I was convinced that I was the only one with these problems and sometimes this was a rather lonely and hopeless kind of thought. Most of the time, I tried not to think about the fact I was different than the other kids, but sometimes I would slip into a stream of consciousness in which I considered myself to be just a weird, nervous, annoying kid who no one understood.

I can pinpoint the point in time in which I promised myself that I would no longer slip into the mindset of feeling hopeless and sorry for myself. I only allowed myself to cry in the shower, when I was surrounded by stark white walls and the heavy falling water coming from the shower head. I could cry as much as I wanted to, because no one would hear me over the sound of the gushing water.

It was in 7th grade, however, that I let myself do this for pretty much the last time. I remember crying in the shower and thinking to myself how much I wanted to be a person who was smart, confident, and just someone that other people liked. I knew at this point that I couldn’t control what my body did at times, I couldn’t control what my mind worried about at times, and school was just a lot harder for me than it seemed to be for other people.

Crying and feeling sorry for myself in the shower this time was not so different than the many times before it, but this time something in my mind just clicked. I made a decision that night. I made a decision that I would no longer feel sorry for myself because I was going to be the one in control from now on. I couldn’t change the fact that my body seemed to have a mind of its own, but I could change how I dealt with it.

From that point on I promised myself that I was going to succeed in whatever I set out to do, not because of luck or because I was just that kid who didn’t have to try to get an A on a test, I was going to succeed because I would push myself to succeed no matter what it took. I wasn’t going to be that twitchy kid who sits in the back of the classroom and has trouble in school anymore.

One day, I was going to be a smart successful woman who people admired and liked even if I had tics and twitches and an obsessive nature that I couldn’t really control.

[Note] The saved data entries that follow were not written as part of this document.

-- ==== Sys2Proof/Machine/VecIssue.lean ====
section
/-! DEFINITION. Issue of the vector instructions (09 R183 to R226): the tags the sequencer foresees, the
tag and handle checks, and the entry of the vector queue. -/

namespace Sys2Proof

/-- The size of the destination group, 2^w (R189). -/
def OpV.g (o : OpV) : Nat := 2 ^ o.w.toNat

/-- The destination tag field. -/
def OpV.t (o : OpV) : Nat := o.dtag.toNat

/-- The tag of a load: a dtag of 0 means raw bytes (R196). -/
def OpV.ldTag (o : OpV) : Nat := if o.dtag = 0 then 0xF else o.dtag.toNat

/-- The produced token, c[4:0] (R185). -/
def OpV.kd (o : OpV) : Nat := o.c.toNat % 32

/-- The clamp bit. -/
def OpV.sat (o : OpV) : Bool := o.clamp == 1

/-- The group size of a source under its selector (R190). -/
def OpV.srcSize (o : OpV) (sel : BitVec 4) : Nat := (srcGroup sel.toNat o.g).getD 1

end Sys2Proof

namespace Sys2Proof.Machine

/-! ## Tags (R50, R51, R184) -/

/-- The physical vector register of a logical number, under the bases in force. -/
def Core.physV (c : Core) (r : Nat) : Nat := Limits.physV c.lim c.live.rbv r

/-- The tag a physical register reads as (R51). -/
def Core.tagNow (c : Core) (p : Nat) : Nat :=
  match c.live.v[p]? with
  | some r => if r.valid then r.tag.toNat else 0
  | none => 0

/-- The tag of a physical register as it will stand when the queued instructions have run (R184). -/
def Core.tagOf (c : Core) (p : Nat) : Nat :=
  (c.vq.flatMap (fun x => x.tags)).foldl (fun t e => if e.1 = p then e.2 else t) (c.tagNow p)

/-- The tag of a logical register at issue. -/
def State.vtag (s : State) (r : Nat) : Nat := s.core.tagOf (s.core.physV r)

/-- A check of one source group (R50): every register's tag accepted and equal to the first one's. -/
def chkTags (base n : Nat) (ok : Nat → Bool) (s : State) : Res State :=
  match (List.range n).find? (fun k => !ok (s.vtag (base + k)) || s.vtag (base + k) != s.vtag base) with
  | some k => .error (.trap 7 (tagInfo (base + k) (s.vtag (base + k))), s)
  | none => .ok s

/-- Any tag but 0x0. -/
def anyTag (t : Nat) : Bool := t != 0

/-- Exactly one tag. -/
def isTag (u t : Nat) : Bool := t == u

/-- The width ratio a selector states (R190): source bits against destination bits. -/
def ratioOk (sel st dt : Nat) : Bool :=
  if sel = 0 then elemBits st == elemBits dt
  else if sel ≤ 3 then elemBits st == 2 ^ sel * elemBits dt
  else elemBits st * (if sel < 8 then 2 else if sel < 12 then 4 else 8) == elemBits dt

/-- A value source of an arithmetic instruction (R191, R202). -/
def srcOk (sel dt st : Nat) : Bool :=
  if tagFamily dt = 3 then sel == 0 && st == dt
  else tagFamily st == tagFamily dt && tagFamily st != 0 && ratioOk sel st dt

/-- The source of a conversion (R208). -/
def cvtOk (sel dt st : Nat) : Bool :=
  tagFamily st != 0 && ratioOk sel st dt &&
    !(tagFamily st == 2 && tagFamily dt == 3) && !(tagFamily st == 3 && tagFamily dt == 2)

/-- The source of a block-scaled conversion (R209). -/
def cvtBsOk (sel dt st : Nat) : Bool := scalable st && cvtOk sel dt st

/-- The source of a special function (R218). -/
def fnOk (ang : Bool) (sel dt st : Nat) : Bool :=
  ratioOk sel st dt && (tagFamily st == 1 || ang && tagFamily st == 3)

/-! ## The queue -/

/-- The tags a group will carry. -/
def State.newTags (s : State) (base n tag : Nat) : List (Nat × Nat) :=
  (List.range n).map (fun k => (s.core.physV (base + k), tag))

/-- Issue of a vector instruction that passed its checks (R183 to R185). -/
def State.issueVec (s : State) (i : Instr) (kd : Nat) (scal : List Word) (tags : List (Nat × Nat)) : Res State :=
  s.issue .vector i kd [] scal [] 2 tags []

/-- Checks, then issue. -/
def State.vec (s : State) (cs : List (State → Res State)) (i : Instr) (kd : Nat) (scal : List Word)
    (tags : List (Nat × Nat)) : Outcome :=
  retire (match s.checks cs with
    | .error e => .error e
    | .ok s => s.issueVec i kd scal tags)

/-- An instruction with a register group as its destination. -/
def State.vecD (s : State) (i : Instr) (o : OpV) (cs : List (State → Res State)) : Outcome :=
  s.vec cs i o.kd [] (s.newTags o.d.toNat o.g o.t)

/-! ## Memory instructions (R187, R196, R197) -/

/-- Whether a queued instruction writes mask register `m`. -/
def writesMask (m : Nat) (c : Cmd) : Bool :=
  match c.instr with
  | .vcmpEq o | .vcmpNe o | .vcmpLt o | .vcmpLe o | .vcmpGt o | .vcmpGe o => o.d.toNat == m
  | .mand o | .mor o | .mnot o => o.d.toNat == m
  | _ => false

/-- Whether element `e` is active under the mask fields (R193). -/
def Regs.active (g : Regs) (o : OpV) (e : Nat) : Bool :=
  if o.mask = 0 then true else (g.m.getD o.mask.toNat 0).getLsbD (e % 1024) != (o.minv == 1)
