-- ==== Sys2Proof/Machine/Mailbox.lean ====
section
/-! DEFINITION. The mailboxes: their commands but SPDM, lifecycle and debug unlock, contexts and handles (02
R31 to R33, R39 to R42, R487 to R489; 04 R76 to R78; 21 R450 to R452). An act of a command is its doorbell
and its service in one (log 33). -/

namespace Sys2Proof.Machine

/-! ## Serving a command -/

/-- The physical function among the 33 (R397). -/
def physFn : Nat := 32

/-- Whether a command code is one that RETIRED and the recovery loop still answer (R26, R29; assumption 96). -/
def State.answers (s : State) (code : Nat) : Bool :=
  (!s.trust.recovery || code == 1 || code == 4) && (s.trust.lcNow != .retired || code == 1 || code == 2)

/-- The mailboxes serve commands from the end of the reset on; in the recovery loop the physical function's
alone exists (R25, R26). -/
def State.mailOpen (s : State) (f : Nat) : Bool :=
  decide (3 ≤ s.trust.boot) && decide (f ≤ 32) && (!s.trust.recovery || f == physFn)

/-- A HANDLE_REVOKE while another revocation runs, which waits in its mailbox (R435). -/
def State.revokeWaits (s : State) (code : Nat) : Bool := code == 0x33 && s.trust.revoke.isSome

/-- A mailbox has a command that the trust core may take (R32). -/
def State.mailPending (s : State) (f : Nat) : Bool :=
  (s.fn f).mbox.pending.any (fun r => !s.revokeWaits r.code.toNat)

/-- The mailbox served next, if `f` has a command: the first in rising function number, cyclically, after the one
served last (R32). -/
def State.nextMailbox (s : State) (f : Nat) : Nat :=
  (((List.range 33).map (fun i => (s.trust.last + 1 + i) % 33)).find? (fun g => g == f || s.mailPending g)).getD f

/-- A command of function `f` may be accepted, or is the one its mailbox already holds (R31, R32). -/
def Mailbox.accepts (m : Mailbox) (code : Nat) : Bool := !m.busy || m.pending.any (fun r => r.code.toNat == code)

/-- The command that the trust core takes from a mailbox as `code`: the one submitted and waiting, or the one
submitted now (R31). -/
def Mailbox.rung (m : Mailbox) (code : Nat) : Rung :=
  match m.busy, m.pending with
  | true, some r => r
  | _, _ => ⟨BitVec.ofNat 8 code, m.len, m.buf⟩

/-- The trust core takes command `code` of function `f` now: it is accepted, and it is the mailbox's turn (R32). -/
def State.takes (s : State) (f code : Nat) : Bool :=
  s.mailOpen f && (s.fn f).mbox.accepts code && !s.revokeWaits code && s.nextMailbox f == f

/-- A command submitted: it waits for the trust core as it stands (R31, R32). -/
def Mailbox.ring (m : Mailbox) (r : Rung) : Mailbox := { m with busy := true, pending := some r, done := false }

/-- The request bytes of a command. -/
def Rung.request (r : Rung) : List Byte := fixLen r.len.toNat r.buf

/-- The trust core takes a command of function `f` (R32): it is no longer pending, and `f` is the one served last. -/
def State.takeCommand (s : State) (f : Nat) : State :=
  let s := s.upFn f (fun n => { n with mbox := { n.mbox with pending := none } })
  { s with trust := { s.trust with last := f } }

/-- The notice of a context lost, told at the next command of its function (R41). -/
def State.notice (s : State) (f : Nat) : State :=
  (s.upFn f (fun n => { n with mbox := { n.mbox with lostNotice := false } })).respond f 3 []

/-- The codes of the commands of R33 and R77. -/
def knownCommands : List Nat := [1, 2, 3, 4, 0x10, 0x11, 0x20, 0x30, 0x31, 0x32, 0x33, 0x34]

/-- Whether an act of the opcode table serves a command (R33, R35, R77). -/
def Rung.known (r : Rung) : Bool :=
  knownCommands.contains r.code.toNat && (r.code != 2 || Config.spdmKnown r.request)

/-- The response bytes to an SPDM message of a kind. -/
def State.spdmBytes (s : State) (kind : Nat) (q : List Byte) : List Byte :=
  (Config.spdm kind q s.trust.slots.flatten s.trust.identity).take 4096
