/-- The root's header of a replay (R105): the handle live with RD, all headers within its LENGTH, and the header of
node 0 read; one read before, as the parameter block waited for a page, stands. -/
def State.rootHeader (s : State) (q : Queued) : Except NoAdmit Header :=
  let no (l : Option Nat) : Except NoAdmit Header := .error (.refuse 0x41 1 none l)
  match q.root, (s.ctx? q.ctx).bind (fun c => (s.liveRec c q.hentry).map (fun r => (c, r))), s.headerPlace q q.hoff with
  | some h, _, _ => .ok h
  | none, some (c, r), some (_, kind, ta) =>
    if r.length < q.hoff + 256 * q.nodes ∨ q.refused = true then no none
    else
      match s.devRead c ta kind 256 with
      | .bad l => no l
      | .miss m => .error (.wait m)
      | .ok raw => .ok (Header.read raw)
  | none, _, _ => no none

/-- An entry of a replay's parameter block (R105), through the handle that GPARIX names. -/
def State.blockEntry (s : State) (c : Ctx) (h : Header) (b : HRec) (j : Nat) : DevRead :=
  if b.length < h.gparOff + 64 * (j + 1) ∨ b.kind < 2 ∨ b.local_ = false ∨ b.rights.getLsbD 0 = false ∨
      h.gparOff % 64 ≠ 0 then .bad none
  else s.devRead c (b.base + h.gparOff + 64 * j) b.kind 64

/-- A replay starts (R105): the parameter block of its root copied. A block that cannot be found or read, or whose
page is refused, ends it here with step 7's status (log 103). -/
def State.startReplay (s : State) (f : Nat) (q : Queued) (h : Header) : Except NoAdmit Replay :=
  let no (l : Option Nat) : Except NoAdmit Replay := .error (.refuse 0x48 7 (some h) l)
  match s.ctx? q.ctx with
  | none => .error (.refuse 0x41 1 none none)
  | some c =>
    match if h.gparIx < h.hlCount then s.liveRec c (h.hlStart + h.gparIx) else none with
    | none => no none
    | some b =>
      let es := (List.range q.nodes).map (s.blockEntry c h b)
      match es.find? (fun e => match e with | .miss _ => true | _ => false), es.find? DevRead.isBad with
      | some (.miss m), _ => if q.root.isSome ∧ q.refused = true then no none else .error (.wait m)
      | _, some (.bad l) => no l
      | _, _ =>
        let ps := es.map (fun e => match e with | .ok bs => bs | _ => [])
        .ok ⟨s.work.nextLaunch, f, q.ctx, q.hentry, q.hoff, q.nodes, h, ps, [], [0], none, 0, [], [], [], []⟩

/-- Replays of the same graph in flight (R106). -/
def State.replaysOf (s : State) (q : Queued) : Nat :=
  (s.replays.filter (fun r => r.ctx == q.ctx && r.hentry == q.hentry && r.hoff == q.hoff)).length

/-- A queued entry waits for the page a read of it missed (R97); it keeps its place, and what was read of it, while no
request can be opened for it. -/
def State.waitForPage (s : State) (c : Cand) (m : Miss) : Option State :=
  match s.unitRequest m (entryMiss c.fn c.q.enteredAt) with
  | (some e, s) => some (s.requeue c { c.q with waitsFor := some e, refused := false })
  | (none, t) =>
    if ((lookup s.work.queues c.fn).getD [])[c.ix]? = some c.q ∧ t.xl.misses = s.xl.misses ∧ t.sweep.stalls = s.sweep.stalls
    then none else some (t.requeue c c.q)
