-- ==== Sys2Proof/Safety.lean ====
section
/-! DEFINITION. What claims call a sound state, runs of the machine, and the words claims are stated in: what
an instruction answers, and what it leaves as it was. -/

namespace Sys2Proof.Machine

/-- Memory keeps its canonical form: addresses strictly rising, no listed byte zero. -/
def State.memOk (s : State) : Prop := Memory.wf s.mem.cells = true

/-- A state that some number of steps reaches from another. -/
inductive Reaches : State → State → Prop where
  | refl (s : State) : Reaches s s
  | step (s t u : State) : Reaches s t → Machine.step t = .next u → Reaches s u

/-- `i` completes in `s`: exec answers a next state, of which `p` holds. -/
def Gives (i : Instr) (s : State) (p : State → Prop) : Prop := ∃ t, exec i s = .next t ∧ p t

/-! ## What an instruction of the sequencer leaves as it was -/

/-- Nothing but the program counter of the acting core changed; it is `pc` now. -/
def PcOnly (s t : State) (pc : BitVec 48) : Prop := t = { s with core := { s.core with pc := pc } }

/-- `t` is `s` after an instruction of `n` words whose only results are scalar register `d`, now `v`, and flags
ORed in. Register 0 discards its result; every other physical scalar register, every other register of the
core and the rest of the machine stay, and the program counter moves past the instruction. -/
def ScalarResult (s t : State) (d : Nat) (v : Word) (fl : BitVec 5) (n : Nat) : Prop :=
  (∀ p, t.core.live.s.getD p 0 = if d ≠ 0 ∧ p = s.core.physS d then v else s.core.live.s.getD p 0) ∧
  t.core.live.flags = s.core.live.flags ||| BitVec.zeroExtend 64 fl ∧
  t = { s with core := { s.core with
    pc := s.core.pc + BitVec.ofNat 48 (4 * n)
    live := { s.core.live with s := t.core.live.s, flags := t.core.live.flags } } }

/-- `t` is `s` after a one-word instruction whose only result is stage predicate `d`, now `b`. -/
def PredicateResult (s t : State) (d : Nat) (b : Bool) : Prop :=
  (∀ i, t.core.live.q.getLsbD i = if i = d ∧ i < 8 then b else s.core.live.q.getLsbD i) ∧
  t = { s with core := { s.core with
    pc := s.core.pc + 4
    live := { s.core.live with q := t.core.live.q } } }

/-- A target that R164 admits under a code handle of `len` bytes. -/
def TargetIn (len : Nat) (t : Int) : Prop := 0 ≤ t ∧ t % 4 = 0 ∧ t + 4 ≤ len ∧ t + 4 ≤ 2 ^ 48

/-- A target that R164 admits under the code handle in force. -/
def TargetGood (s : State) (t : Int) : Prop := TargetIn s.codeLength t

/-- Every byte of memory outside `n` bytes from `a` reads as before. -/
def SameOutside (s t : State) (a n : Nat) : Prop :=
  ∀ c, (c < a ∨ a + n ≤ c) → memGet t.mem.cells c = memGet s.mem.cells c

/-- The strand of the acting core holds nothing back: no store buffered, no line in its line buffer, no posted
write awaited, no status held. -/
def State.settled (s : State) : Prop :=
  s.core.sbuf = [] ∧ s.core.lines = [] ∧ s.core.posted = [] ∧ s.core.held = []

/-- A region ended and the next one began at the program counter of `t` (R171, R409): RSEQ rose by 1, the
region log is the registers as they stand, the store buffer is empty. -/
def NextRegion (s t : State) : Prop :=
  t.core.rseq = s.core.rseq + 1 ∧ t.core.closed = false ∧ t.core.ckpt = t.core.live ∧ t.core.startPc = t.core.pc ∧
    t.core.startPriv = t.core.priv ∧ t.core.sbuf = []

/-- A trap can be taken from `s`, at `vec` (R418): the strand is unprivileged, has buffered no store, and its
context has a supervisor; the debug port is shut. -/
def State.trapReady (s : State) (vec : Word) : Prop :=
  s.core.priv = false ∧ s.core.sbuf = [] ∧ s.entry? = some vec ∧ s.trust.debugOpen = false

/-- `t` is `s` after trap entry (R420): cause, detail and saved program counter written, privileged at the
vector in the next region, every live register and all of memory as before. -/
def TrapTaken (s t : State) (cause info : Word) (epc : BitVec 48) (vec : Word) : Prop :=
  t.core.trapCause = cause ∧ t.core.trapInfo = info ∧ t.core.epc = BitVec.zeroExtend 64 epc ∧
    t.core.priv = true ∧ t.core.pc = BitVec.ofNat 48 vec.toNat ∧ t.core.live = s.core.live ∧
    t.core.trapScr = s.core.trapScr ∧ t.mem = s.mem ∧ NextRegion s t

/-! ## The share of the strand -/

/-- `n` bytes of the strand's LM share from an offset lie within it, and none of its lines is poisoned. -/
def State.lmGood (s : State) (j : Job) (off n : Nat) : Prop :=
  s.core.job = some j ∧ off + n ≤ j.lmBytes ∧
    ∀ l ∈ linesOf (lmPlace s.coreId j.lmBase + off) n, s.bad s.domain l = false

/-- Every line that `n` bytes from `a` touch reads as good for the strand, and no granule of them is in transit. -/
def State.goodAt (s : State) (a n : Nat) : Prop :=
  (∀ l ∈ linesOf a n, s.bad s.domain l = false) ∧ s.transit? a n = none

/-- Every line that `n` bytes from `a` touch reads as good for the strand, and a write of them waits for nothing: no
granule of them is in transit, and no line of HBM among them has still to be scrubbed (R442, R455). -/
def State.writableAt (s : State) (a n : Nat) : Prop :=
  (∀ l ∈ linesOf a n, s.bad s.domain l = false) ∧ s.writeWaits a n = none

/-- The view of an access to this package, and the place it names, with the states the check and the
translation leave: only caches of handles and translations, and the error log, differ from `s` there. -/
def State.finds (s : State) (h off n : Nat) (need : Right) (v : View) (a : Nat) (u x : State) : Prop :=
  s.readHandle h off n need 0 = .ok (v, u) ∧ v.local_ = true ∧
    u.viewPlace v off need.page (accessInfo off 0 h) = .ok (a, x)

/-- A control transfer of `i` to a target that R164 does not admit: HANDLE_BOUNDS exactly at `i`, naming no handle, and
no register written. -/
def RefusesTarget (s : State) (i : Instr) (target : Int) : Prop :=
  s.codeLength ≤ 2 ^ 48 → ¬TargetGood s target →
    ∀ vec, s.trapReady vec → Gives i s (fun t => TrapTaken s t 2 0 s.core.pc vec)

/-- `t` is `s` after the acting core sent a request to another package, whose response the strand now awaits at its
instruction (R317, R383, R385). -/
def Asked (s t : State) (op : HoopOp) (v : View) (a : Nat) (bs : List Byte) (n : Nat) : Prop :=
  ∃ r : Req, t.links.reqs = s.links.reqs ++ [r] ∧ r.op = op ∧ r.rank = v.rank ∧ r.addr = a ∧ r.bytes = bs ∧ r.len = n ∧
    r.core = s.coreId ∧ r.resp = none ∧ r.posted = false ∧ t.core.remote = some r.id ∧ t.core.stall = .busy ∧
    t.core.pc = s.core.pc ∧ t.core.live = s.core.live ∧ t.mem = s.mem

/-- The response to the request that the acting core awaits: its status and its bytes. -/
def State.answered (s : State) (st : BitVec 8) (bs : List Byte) : Prop :=
  ∃ id r, s.core.remote = some id ∧ s.links.reqs.find? (fun r => r.id == id) = some r ∧ r.resp = some (st, bs)

/-- `t` is `s` after the acting core posted a write of `bs` to another package, its acknowledgement awaited (R360,
R408). -/
def Posted (s t : State) (v : View) (a : Nat) (bs : List Byte) : Prop :=
  ∃ r : Req, t.links.reqs = s.links.reqs ++ [r] ∧ r.op = .write ∧ r.rank = v.rank ∧ r.addr = a ∧ r.bytes = bs ∧
    r.posted = true ∧ r.resp = none ∧ t.core.posted = s.core.posted ++ [r.id] ∧ t.mem = s.mem

/-- Scalar registers of `t` are those of `s` but for logical register `d`, which holds `v`; 0 discards. -/
def RegSet (s t : State) (d : Nat) (v : Word) : Prop :=
  (∀ p, t.core.live.s.getD p 0 = if d ≠ 0 ∧ p = s.core.physS d then v else s.core.live.s.getD p 0) ∧
    t.core.live = { s.core.live with s := t.core.live.s, flags := t.core.live.flags }

/-- What every scalar memory instruction leaves alone besides the registers of `RegSet`. -/
def MemFrame (s t : State) (n : Nat) : Prop :=
  t.core.pc = s.core.pc + BitVec.ofNat 48 (4 * n) ∧ t.core.priv = s.core.priv ∧ t.core.arrays = s.core.arrays ∧
    t.core.queued = s.core.queued ∧ t.core.trapCause = s.core.trapCause ∧ t.core.trapInfo = s.core.trapInfo ∧
    t.core.epc = s.core.epc ∧ t.core.trapScr = s.core.trapScr ∧ t.core.job = s.core.job

/-- Memory of `t` is that of `s` but for the bytes `bs` at `a`. -/
def BytesPut (s t : State) (a : Nat) (bs : List Byte) : Prop :=
  memRead t.mem.cells a bs.length = bs ∧ SameOutside s t a bs.length

/-- All of a core but its stall counters, which every turn advances (R469). -/
def Core.unticked (c : Core) : Core := { c with stallCnt := [] }

/-- A command entered an engine's queue as its last entry, for instruction `i`, and nothing else of the core
changed but the program counter, the production number and the token it names (R154, R366). -/
def Enqueued (s t : State) (e : Eng) (i : Instr) (kd n : Nat) : Prop :=
  ∃ x : Cmd, x.instr = i ∧ x.prod = s.core.prod ∧ x.rseq = s.core.rseq ∧ x.started = false ∧
    t.core.queue e = s.core.queue e ++ [x] ∧ t.core.prod = s.core.prod + 1 ∧
    t.core.pc = s.core.pc + BitVec.ofNat 48 (4 * n) ∧
    t.core.live.k = (if kd = 0 then s.core.live.k
      else upd Tok.reset s.core.live.k (s.core.physK kd) ⟨true, 0, 0, s.core.prod⟩) ∧
    t.core.live.s = s.core.live.s ∧ t.core.live.v = s.core.live.v ∧ t.core.live.flags = s.core.live.flags ∧
    t.core.arrays = s.core.arrays ∧ t.mem = s.mem

end Sys2Proof.Machine
end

I knew this change wasn’t going to happen overnight, and it didn’t, but I didn’t mind or even notice the wait that much because I was too busy pushing myself forward in every way I knew.

I wish I could put into words how I was able to force this change upon my life and upon myself, how I was able to change my grades from C’s to all A’s, gain the respect of my peers and teachers, and begin to exude confidence in a way that I never had before. All I really know is how much I desperately wanted and needed this change in my life.

The classroom became a place in which I excelled and was no longer afraid of and most importantly my view of myself changed. I no longer saw myself as a weird, annoying, twitchy kid who no one understood. Instead, I saw myself as a determined and resilient person, not in spite of my challenges, but because of them.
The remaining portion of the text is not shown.